-- ==== Sys2Proof/Machine/Boot.lean ====
section
/-! DEFINITION. Boot: choice and check of the firmware image, DDR4 training and repairs, the Plinth restore, key slots, the
journal's mirrors and replay, the map, and READY (R331, R332, R335, R338-R342, R400, R404, R428-R431, R440-R442, R463). -/
namespace Sys2Proof.Machine

/-! ### Firmware image (R440-R442) -/

/-- The count of blown SVN fuses (R441). -/
def fuseSvn (f : Fuses) : Nat := popcount 32 f.svn.toNat

/-- The board configuration record verifies: by the owner's key where OWNER_HASH is programmed, else by Beyfoar's (R440). -/
def bcrOk (f : Fuses) (b : Bcr) : Bool := if f.ownerLock then b.owner == f.ownerHash && b.osigOwner else b.osigVendor

/-- IMAGE_VERIFY: a slot is valid (R441). -/
def imgOk (f : Fuses) (i : Img) : Bool :=
  i.magic && !f.revoke.getLsbD i.keyIdx.val && i.sig && bcrOk f i.bcr && decide (fuseSvn f ≤ i.svn) && decide (i.bodyLen ≤ 20967424) && i.hash

/-- What a slot of the boot NOR holds: what the part wrote there, else what it came with (log 34). -/
def norSlot (s : State) (nor : Vector (Option Img) 2) (i : Fin 2) : Option Img := (s.sec.nor.getD nor)[i]

def slotOk (s : State) (nor : Vector (Option Img) 2) (i : Fin 2) : Bool := (norSlot s nor i).any (imgOk s.sec.fuse)

def slotSeq (s : State) (nor : Vector (Option Img) 2) (i : Fin 2) : Nat := ((norSlot s nor i).map Img.actSeq).getD 0

/-- The preferred slot: the valid one with the higher ACT_SEQ, slot 0 when they are equal (R442). -/
def slotPreferred (s : State) (nor : Vector (Option Img) 2) : Fin 2 :=
  if slotOk s nor 0 && slotOk s nor 1 then (if slotSeq s nor 0 < slotSeq s nor 1 then 1 else 0)
  else if slotOk s nor 1 then 1 else 0

/-- The slot the ROM boots: the preferred one first when the boot counter mod 6 is 1, 2 or 3, else the other one; one that
fails is passed over (R442). -/
def slotBooted (s : State) (nor : Vector (Option Img) 2) : Option (Fin 2) :=
  let p := slotPreferred s nor
  let c := s.pw.bootCnt.toNat % 6
  let first := if c = 1 ∨ c = 2 ∨ c = 3 then p else 1 - p
  if slotOk s nor first then some first else if slotOk s nor (1 - first) then some (1 - first) else none

/-- The board configuration record is applied; the pins of fitted axes are fixed (R440, R472). -/
def bcrApply (b : Bcr) (s : State) : State :=
  let s := { s with sec := { s.sec with bcr := some b } }
  let s := s.modJrn fun j => { j with bcrCap := b.mram }
  let s := (s.put GLB_DDR_CFG.CAP b.gib).putBool GLB_DDR_CFG.RANKS b.ranks2
  (List.finRange 8).foldl (fun (s : State) (g : Fin 8) => if b.axes.getLsbD (g.val / 2) then s.put (CLAIM_RES.OWNER g) 0x3E else s) s

/-! ### Plinth (R335) -/

/-- A mirror's device can be used: it answers, and its capacity is in range, not below the record's, and holds the recorded
CAP (R332). -/
def mirUsable (s : State) (b : Bool) (seen : MirrorSeen) : Bool :=
  match seen with
  | none => false
  | some c => decide (2 ≤ c) && decide (c ≤ 16) && decide (s.jrn.bcrCap ≤ c) &&
      (match s.jrn.mir[mirIx b].sb with
        | some x => decide (x.cap ≤ c)
        | none => true)

/-- Where the Plinth that stands comes from. -/
inductive PlSource | mram (i : Fin 2) | nand | none
deriving DecidableEq, Repr

/-- The better of two candidates, with the place of each. -/
def plBetter (a b : Option (PlCopy × Fin 2)) : Option (PlCopy × Fin 2) :=
  match a, b with
  | some x, some y => if x.1.gen < y.1.gen then some y else some x
  | some x, none => some x
  | none, y => y

/-- The highest PL_GEN in a superblock of the usable mirrors. -/
def plHighest (s : State) (ua ub : Bool) : Nat :=
  let g (b u : Bool) : Nat := if u then (s.jrn.mir[mirIx b].sb.map Super.plGen).getD 0 else 0
  max (g false ua) (g true ub)

/-- The Plinth copy that stands (R335). -/
def plinthPick (s : State) (ua ub nandBad : Bool) : Option PlCopy × PlSource :=
  let top := plHighest s ua ub
  let cand (b u : Bool) (i : Fin 2) : Option (PlCopy × Fin 2) :=
    if u then (s.jrn.mir[mirIx b].pl[i]).bind fun c => if c.gen ≤ top then some (c, i) else none else none
  match plBetter (plBetter (cand false ua 0) (cand false ua 1)) (plBetter (cand true ub 0) (cand true ub 1)) with
  | some x => (some x.1, .mram x.2)
  | none => match if nandBad then none else s.jrn.nand.pl with
    | some c => (some c, .nand)
    | none => (none, .none)

/-- The highest generation seen anywhere (R334). -/
def plSeen (s : State) (ua ub : Bool) : Nat :=
  let g (b u : Bool) (i : Fin 2) : Nat := if u then ((s.jrn.mir[mirIx b].pl[i]).map PlCopy.gen).getD 0 else 0
  max (plHighest s ua ub) (max (max (g false ua 0) (g false ua 1)) (max (g true ub 0) (g true ub 1)))

/-- The Plinth restore. Each usable mirror gets the copy that stands in its active place (R335). -/
def plinthRestore (ua ub nandBad : Bool) (s : State) : State :=
  let z := plinthPick s ua ub nandBad
  let s := s.modJrn fun j => { j with ents := (z.1.map PlCopy.ents).getD [], plHigh := plSeen s ua ub }
  let s := s.put GLB_PL_GEN.GEN ((z.1.map PlCopy.gen).getD 0)
  let s := match z.2 with
    | .mram i =>
      let put (b u : Bool) (s : State) : State := if u then s.modMir b fun m => { m with pl := m.pl.setIfInBounds i.val z.1 } else s
      (put true ub (put false ua s)).put GLB_JNL_STAT.PL_ACTIVE i.val
    | .nand => s.put GLB_BOOT.PL_FALLBACK 1
    | .none => (s.put GLB_BOOT.PL_DEFAULT 1).logEvent .plinthDefault []
  let hours := match s.jrn.ents.find? fun x => x.1 = 0x0341 with
    | some x => leNum x.2
    | none => 0
  (s.modArm fun a => { a with hours := hours }).put GLB_BOOT.PHASE 2

/-! ### DDR4 repairs (R404) -/

/-- Rows of a repair list in a Plinth copy. -/
def repairRows (ents : List (Nat × List Byte)) : List Nat := (ents.filter fun x => repairIds.contains x.1).map fun x => leNum x.2

/-- The address of a row's block. -/
def rowAddr (k : Nat) : Nat := (k / 4) * 2 ^ 15 + (k % 4) * 2 ^ 8

/-- hPPR of the listed rows, one for each rank and bank group; the blocks of the others stay in quarantine. -/
def ddrRepair (rows : List Nat) (s : State) : State :=
  let unit (k : Nat) : List Nat := (rowOf s (rowAddr k)).take 2
  let done := if s.isSet GLB_DDR_CFG.PPR_EN then
      rows.foldl (fun (ds : List Nat) k => if ds.any fun d => unit d == unit k then ds else ds ++ [k]) [] else []
  let left := rows.filter fun k => !done.contains k
  let bad := (left.map fun k => rowAddr k / 131072).eraseDups
  let rank (r : Nat) : Nat := (done.filter fun k => (unit k).head? = some r).length
  let spare := if left.isEmpty then 4 - max (rank 0) (rank 1) else 0
  let s := ((s.put GLB_DDR_STAT.PPR_DONE done.length).put GLB_DDR_STAT.PPR_LEFT spare).put GLB_DDR_STAT.RETIRED (min 255 bad.length)
  { s with mem := { s.mem with badBlocks := bad } }

/-- The soft repair list of SRAM rows in Plinth (R407). -/
def softIds : List Nat := (List.range 32).map (· + 0x0220)

/-- Its rows, as macro + 512 x row. -/
def softRows (ents : List (Nat × List Byte)) : List Nat := (ents.filter fun x => softIds.contains x.1).map fun x => leNum x.2

/-- The ROM switches the soft repairs in; a macro with four has no spare left (R407). -/
def softRepair (ents : List (Nat × List Byte)) (s : State) : State :=
  let ms := (softRows ents).map fun k => k % 512
  if ms.any fun m => 4 ≤ (ms.filter fun x => x = m).length then s.put GLB_SRAM_STAT.SPARE_OUT 1 else s

/-! ### Keys (R428-R433) -/

/-- GLB_KEY_MAP shows the loaded slots (R448). -/
def keysShow (s : State) : State :=
  let ks := s.sec.keys.map Prod.fst ++ (if s.sec.mapKey.isSome then [60] else [])
  let word (i : Nat) : Word := ks.foldl (fun w k => if k / 32 = i then setBit w (k % 32) true else w) 0#32
  (s.wr GLB_KEY_MAP0.reg (word 0)).wr GLB_KEY_MAP1.reg (word 1)

/-- KEY_BUS_WRITE: SEC writes or empties a slot (R433). -/
def keySet (slot : Nat) (k : Option (BitVec 512)) (s : State) : State :=
  let rest := s.sec.keys.filter fun x => x.1 != slot
  keysShow { s with sec := { s.sec with keys := match k with
    | some v => Cells.insert Cells.natLt slot v rest
    | none => rest } }

/-- Every slot is cleared (R433). -/
def keysClear (s : State) : State := keysShow { s with sec := { s.sec with keys := [], mapKey := none } }

/-- The root key SEC runs with: zero while DRK_LOCK is intact (R428). -/
def rootKey (s : State) : BitVec 256 := if s.sec.fuse.drkLock then s.sec.fuse.drk else 0#256

/-- SEC writes a restored key to its slot; an entry that does not unwrap is logged and its slot stays empty (R431). -/
def keyRestore (slot : Nat) (k : Option (BitVec 512)) (s : State) : State :=
  match k with
  | some k => keySet slot (some k) s
  | none => s.logEvent .keyRestoreFail [slot]

/-- SEC derives slot 60 and unwraps every stored entry (R430, R431). -/
def keysLoad (s : State) : State :=
  let s := keysShow { s with sec := { s.sec with mapKey := some (mapRecordKey (rootKey s)) } }
  (List.range 60).foldl (fun (s : State) i =>
    match s.jrn.ents.find? fun x => x.1 = 0x0300 + i with
    | none => s
    | some x => keyRestore i (kwUnwrap (rootKey s) (BitVec.ofNat 576 (leNum x.2))) s) s
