/-- The checks of R379 in order, for a command that HST has just fetched. An admitted command is bound to its key (R432). -/
def ioAdmit (q : Fin 65) (tag est free : Nat) (c : Cmd) (s : State) : State :=
  let rec_ := s.arm.map.vol (capVol c)
  let wr := capOpc c == opWrite
  match ioBad s c with
  | some o => finish q tag stInvalid (invalidAt o 0) s
  | none =>
    if s.isSet GLB_BOOT.MAP_SCAN then finish q tag stNotReady 1 s
    else if wr && rec_.get Vol.STATE == 2 then finish q tag stSealed 0 s
    else if (keySlot s c).any fun k => (slotKey s k).isNone then finish q tag stKeyEmpty (rec_.get Vol.KEY) s
    else if wr && rec_.get Vol.CLASS == 1 && refusing s then finish q tag stJournal 0 s
    else
      let k := s.get (QB_CFG.CLASS q)
      if setting s (0x0020 + k) < classCount s k then finish q tag stRefused (max 1 free + k * 2 ^ 32) s
      else if capDeadline c ≠ 0 ∧ c.origin + 1000 * capDeadline c < s.us + 1000 * est then finishD q tag stDeadline est 2 s
      else s.modCmd q tag fun c => { c with key := (keySlot s c).bind (slotKey s) }

/-- A whole command is taken in: an admin command with an unknown OPC completes at once (R376), an I/O command is checked and
admitted (R379). -/
def takeIn (q : Fin 65) (est free origin tag : Nat) (cap : List Byte) (segs : List (BitVec 128)) (s : State) : State :=
  let c : Cmd := { tag := tag, cap := cap, origin := origin, order := s.cqi.order, segs := segs }
  let s : State := { s with cqi := { s.cqi with order := s.cqi.order + 1 } }
  let s := qShow q (s.modQ q fun i => { i with cmds := i.cmds ++ [c] })
  if q = q0 then
    if 1 ≤ capOpc c ∧ capOpc c ≤ 0x14 then s else finish q tag stInvalid (invalidAt 0 0) s
  else ioAdmit q tag est free c s

/-- The last descriptor of a capsule names a segment. -/
def hasSeg (cap : List Byte) : Bool :=
  let c : Cmd := { tag := 0, cap := cap, origin := 0, order := 0 }
  [0x40, 0x41, 0x04, 0x06, 0x11, 0x12, 0x13].contains (capOpc c) && ((capDescs c).getLast?.any sgSeg)

/-- SLOT_FETCH_DONE: slots of the oldest fetch arrive, all of them or, at a wrap, the first part. Capsules are put together,
SQ_HEAD is written, then the commands are taken in and a fault ends the queue's fetching. `segs`: the descriptors of each
command of the batch that names a segment (R352, R353, R356, R357). -/
def slotsDone (q : Fin 65) (slots : List (BitVec 512)) (segs : List (List (BitVec 128))) (est free : Nat) (s : State) : State :=
  let i := s.cqi.q[q]
  match i.fetch with
  | [] => s
  | (n, t) :: rest =>
    if slots.isEmpty ∨ n < slots.length then s
    else
      let size := sqSize s q
      let left := (i.fetch.map Prod.fst).foldl (· + ·) 0
      let base := (i.head + left * (size - 1)) % size
      let z := slots.foldl (scanSlot size (i.cmds.map Cmd.tag))
        { idx := base, part := i.part, first := (base + i.part.length * (size - 1)) % size, whole := [], err := none }
      let head := match z.err with
        | some e => e.2.1
        | none => if z.part.isEmpty then z.idx else z.first
      let s := s.modQ q fun i => { i with
        fetch := if slots.length = n then rest else (n - slots.length, t) :: rest
        part := z.part }
      let s := (s.put (QB_POS.SQ_HEAD q) head).emit (.sqHead q.val head)
      let y := z.whole.foldl (fun (y : State × List (List (BitVec 128))) x =>
        if hasSeg x.2 then (takeIn q est free t x.1 x.2 (y.2.head?.getD []) y.1, y.2.drop 1)
        else (takeIn q est free t x.1 x.2 [] y.1, y.2)) (s, segs)
      lastEnd q (match z.err with
      | some e => queueFault q e.1 e.2.1 e.2.2 (if y.1.cqi.q[q].last then y.1.modQ q fun i => { i with fetch := [], dbSq := false, idx := none } else y.1)
      | none => y.1)

/-! ### Messages, the full ring, host errors -/

/-- A vector is unmasked (R345). -/
def unmasked (s : State) (v : Nat) : Bool := !s.cqi.fmask && !s.cqi.mask.getLsbD v

/-- A vector that has become unmasked sends the message its PBA bit holds (R345). -/
def pbaSend (v : Nat) (s : State) : State :=
  if s.cqi.msixEn && unmasked s v && s.cqi.pba.getLsbD v then
    ({ s with cqi := { s.cqi with pba := s.cqi.pba &&& ~~~ BitVec.twoPow 129 v } } : State).msixReq v
  else s

/-- MSIX_UNMASK: the vector's own Mask bit is cleared (R345). -/
def msixUnmaskOp (v : Nat) (s : State) : State :=
  pbaSend v { s with cqi := { s.cqi with mask := s.cqi.mask &&& ~~~ BitVec.twoPow 129 v } }

/-- CQ_FULL_POLL (R362). -/
def cqPoll (q : Fin 65) (head : Nat) (s : State) : State :=
  if s.isSet (QB_STAT.CQ_FULL q) && s.hostOpen && cqServed s q then cqRead q head (s.emit (.idxRead q.val)) else s

/-- HOST_MEMORY_ERROR on the index area or slots, or on data of a command (R347). -/
def hostError (q : Fin 65) (tag : Option (Fin 32)) (s : State) : State :=
  let told (s : State) : State := (s.emit .aer).cqiEvent CQI_EVT.DMA_ERR
  match tag with
  | none =>
    let i := s.cqi.q[q]
    if i.idx.isNone && i.fetch.isEmpty then s
    else
      let s := queueFaultAt q 7 (told s)
      lastEnd q (idxIssue q (s.modQ q fun i => { i with idx := none, fetch := if i.last then [] else i.fetch }))
  | some t =>
    match s.cmd? q t.val with
    | none => s
    | some c =>
      if c.decided then s
      else
        let n := s.fresh
        finishD q t.val stInternal (Config.faultCode n).toNat 4 (forget q t.val (told s).tickFresh)

/-! ### Interim entries and deadlines -/

/-- INTERIM_DUE: one entry at most, and none once the outcome is registered (R29, R361, R367). -/
def interim (q : Fin 65) (tag eta : Nat) (s : State) : State :=
  match s.cmd? q tag with
  | none => s
  | some c =>
    if c.decided || c.interim then s
    else cqPost q { tag := tag, status := stInterim, result := eta, detail := 0 } (s.modCmd q tag fun c => { c with interim := true })

/-- DEADLINE_PASS: past the point of no return the command goes on and will be LATE (R364, R365). -/
def deadlineOp (q : Fin 65) (tag : Nat) (s : State) : State :=
  match s.cmd? q tag with
  | none => s
  | some c =>
    if c.decided || capDeadline c == 0 then s
    else if c.ponr then s.modCmd q tag fun c => { c with late := true }
    else endEarly q tag stDeadline s

/-! ### Enable and disable -/

/-- IOQ_N (R374). -/
def ioqShow (s : State) : State :=
  s.put CQI_STAT.IOQ_N ((List.finRange 65).filter fun q => q != q0 && s.get (QB_STAT.STATE q) != qNone).length

/-- QUEUE_DISABLE (R368). `same`: a doorbell with SQ = 1 registers in the same cycle; it counts, and the commands below its tail are
still fetched (R367). -/
def qDisable (q : Fin 65) (same : Bool) (s : State) : State :=
  let st := s.get (QB_STAT.STATE q)
  let s := if q ≠ q0 ∧ st = qNone then s else s.put (QB_CTRL.EN q) 0
  if st = qActive ∧ same = true ∧ doorsOpen s = true then
    idxIssue q (qShow q ((s.put (QB_STAT.STATE q) qDisabled).modQ q fun i => { i with dbSq := true, dbAt := s.us, last := true }))
  else if st = qActive ∨ st = qError then
    qShow q ((s.put (QB_STAT.STATE q) qDisabled).modQ q fun i => { i with part := [], fetch := [], dbSq := false, idx := none })
  else s

/-- The registers of queue 0 hold a legal configuration (R370). -/
def cfgOk (s : State) (q : Fin 65) : Bool :=
  decide (4 ≤ s.get (QB_CFG.SQ_LOG2 q)) && decide (s.get (QB_CFG.SQ_LOG2 q) ≤ 8) && decide (6 ≤ s.get (QB_CFG.CQ_LOG2 q))
    && decide (s.get (QB_CFG.CQ_LOG2 q) ≤ 10) && decide (s.get (QB_CFG.VECTOR q) ≤ 127)
    && s.cqi.q[q].low.toList.all (· == 0)

/-- The queue comes up: a new ring starts at entry 0 with phase 1, the SQ head takes the tail read from the index area, and the
error record clears (R369, R370). -/
def qUp (q : Fin 65) (fresh : Bool) (tail head : Option Nat) (s : State) : State :=
  let s := (s.put (QB_CTRL.EN q) 1).put (QB_STAT.STATE q) qActive
  let s := if fresh then ((s.put (QB_POS.CQ_TAIL q) 0).put (QB_POS.PHASE q) 1).modQ q fun i => { i with cqHead := 0 } else s
  let s := qerrBit q false (s.wr (QB_ERR.reg q) 0#32)
  let s := (s.modQ q fun i => { i with newRing := false }).emit (.idxRead q.val)
  match tail, head with
  | some t, some h =>
    if sqSize s q ≤ t ∨ cqSize s q ≤ h then qShow q (queueFaultAt q 1 s)
    else if headPast s q h then qShow q (queueFaultAt q 8 s)
    else qShow q (cqTake q h ((s.put (QB_POS.SQ_HEAD q) t).modQ q fun i => { i with head := t }))
  | _, _ => qShow q (queueFaultAt q 7 ((s.emit .aer).cqiEvent CQI_EVT.DMA_ERR))

/-- QUEUE_ENABLE with what its index read returns; none where that read fails (R347, R369, R370). While no request can be
issued to the host the enable waits. -/
def qEnable (q : Fin 65) (tail head : Option Nat) (s : State) : State :=
  let st := s.get (QB_STAT.STATE q)
  if st = qDisabled then
    if !s.isSet (QB_STAT.IDLE q) then s
    else if q = q0 ∧ cfgOk s q = false then s.put (QB_STAT.CFG_ERR q) 1
    else if !s.hostOpen then s
    else qUp q (s.cqi.q[q].newRing) tail head s
  else if st = qNone ∧ q = q0 then
    if !cfgOk s q || !s.isSet CQI_STAT.READY then s.put (QB_STAT.CFG_ERR q) 1
    else if !s.hostOpen then s
    else qUp q true tail head s
  else s

/-- A write of 1 to QB_CTRL.EN: the bit is set unless R369 or R370 discards the write; the queue comes up when the index area has been read
(QUEUE_ENABLE). -/
def qEnableWrite (q : Fin 65) (s : State) : State :=
  let st := s.get (QB_STAT.STATE q)
  if st = qDisabled ∧ s.isSet (QB_STAT.IDLE q) = true ∨ st = qNone ∧ q = q0 then
    if q = q0 ∧ (cfgOk s q && (st == qDisabled || s.isSet CQI_STAT.READY)) = false then s.put (QB_STAT.CFG_ERR q) 1
    else s.put (QB_CTRL.EN q) 1
  else s

/-- BUS_MASTER_ENABLE: on its return the held messages, entries and reads are issued (R346). -/
def heldOut (s : State) : State :=
  if s.hostOpen then
    let vs := s.cqi.held
    let s := vs.foldl (fun (s : State) v => s.msixReq v) { s with cqi := { s.cqi with held := [] } }
    (List.finRange 65).foldl (fun (s : State) (q : Fin 65) =>
      let s := if s.cqi.q[q].due.isEmpty then s else cqFlush q s
      idxIssue q s) s
  else s

def busMaster (on : Bool) (s : State) : State :=
  heldOut (({ s with cqi := { s.cqi with bme := on } } : State).putBool CQI_STAT.BME_WAIT (!on))

/-! ### Function reset (R371, R372) -/

/-- Every command ends without a completion: unsealed DATA records are discarded, uncommitted groups abandoned (R372). -/
def cmdsEnd (s : State) : State :=
  let s := s.modJrn fun j => { j with
    recs := j.recs.map fun r => { r with owner := [] }
    wait1 := (j.wait1.filter fun w => !w.body.isData).map fun w => { w with owner := [] }
    wait2 := j.wait2.map fun w => { w with owner := [] } }
  let s := s.modArm fun a => { a with groups := [], woWait := a.woWait.map fun w => (w.1, w.2.1, []) }
  { s with cqi := { s.cqi with q := Vector.replicate 65 {}, held := [] } }

/-- Time 0 of a function reset. `config`: configuration space is reset too (R371). -/
def resetStart (config : Bool) (s : State) : State :=
  if s.pw.life != .running then s
  else
    let s := cmdsEnd ((s.put CQI_STAT.READY 0).put CQI_STAT.RESETTING 1)
    if config then
      ({ s with cqi := { s.cqi with bme := false, msixEn := false, fmask := false, mask := BitVec.allOnes 129, pba := 0#129, table := [], d3 := false, cfg := [] } } : State).put
        CQI_STAT.BME_WAIT 1
    else s

/-- The queue's registers take their reset values: its state is NONE. -/
def qClear (q : Nat) (s : State) : State :=
  let s := (((s.clearReg (QB_SQ_BASE_LO.reg q)).clearReg (QB_SQ_BASE_HI.reg q)).clearReg (QB_CQ_BASE_LO.reg q)).clearReg (QB_CQ_BASE_HI.reg q)
  let s := (((s.clearReg (QB_IDX_BASE_LO.reg q)).clearReg (QB_IDX_BASE_HI.reg q)).clearReg (QB_CFG.reg q)).clearReg (QB_CTRL.reg q)
  (((s.clearReg (QB_STAT.reg q)).clearReg (QB_ERR.reg q)).clearReg (QB_DB.reg q)).clearReg (QB_POS.reg q)

/-- The end of a function reset: within 100 ms every queue is in NONE and READY rises (R372). -/
def resetEnd (s : State) : State :=
  if !s.isSet CQI_STAT.RESETTING || s.pw.pfail then s
  else
    let s := (List.range 65).foldl (fun (s : State) q => qClear q s) s
    let s := (List.range 3).foldl (fun (s : State) i => s.clearReg (qerrFld i).reg) (s.clearReg CQI_EVT.reg)
    let s := ioqShow s
    ((s.put CQI_STAT.RESETTING 0).put CQI_STAT.READY 1).cqiEvent CQI_EVT.READY

def execDoorbellSq (q : Fin 65) (s : State) : Outcome := ok (doorSq q s)
def execDoorbellCq (q : Fin 65) (head : BitVec 16) (s : State) : Outcome := ok (doorCq q head.toNat s)
def execIndexReadDone (q : Fin 65) (tail head : BitVec 16) (s : State) : Outcome := ok (indexDone q tail.toNat head.toNat s)
def execSlotFetchDone (q : Fin 65) (slots : List (BitVec 512)) (segs : List (List (BitVec 128))) (estMs freeMs : Nat) (s : State) : Outcome :=
  ok (slotsDone q slots segs estMs freeMs s)
def execMsixUnmask (v : Fin 129) (s : State) : Outcome := ok (msixUnmaskOp v.val s)
def execCqFullPoll (q : Fin 65) (head : BitVec 16) (s : State) : Outcome := ok (cqPoll q head.toNat s)
def execHostMemoryError (q : Fin 65) (tag : Option (Fin 32)) (s : State) : Outcome := ok (hostError q tag s)
def execInterimDue (q : Fin 65) (tag : Fin 32) (eta : Word) (s : State) : Outcome := ok (interim q tag.val eta.toNat s)
def execDeadlinePass (q : Fin 65) (tag : Fin 32) (s : State) : Outcome := ok (deadlineOp q tag.val s)
def execQueueDisable (q : Fin 65) (same : Bool) (s : State) : Outcome := ok (qDisable q same s)
def execQueueEnable (q : Fin 65) (tail head : Option (BitVec 16)) (s : State) : Outcome :=
  ok (qEnable q (tail.map BitVec.toNat) (head.map BitVec.toNat) s)
def execBusMasterEnable (on : Bool) (s : State) : Outcome := ok (busMaster on s)
def execCqiFrst (s : State) : Outcome := ok (resetStart false s)
/-- FUNCTION_RESET: Function Level Reset, D3hot to D0, PERST#. -/
def execFunctionReset (s : State) : Outcome := ok (resetStart true s)

end Sys2Proof.Machine
end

....................

Work item » When a line in the material above holds the word "softRows", copy that line.

Written reply »
def softRows (ents : List (Nat × List Byte)) : List Nat := (ents.filter fun x => softIds.contains x.1).map fun x => leNum x.2
  let ms := (softRows ents).map fun k => k % 512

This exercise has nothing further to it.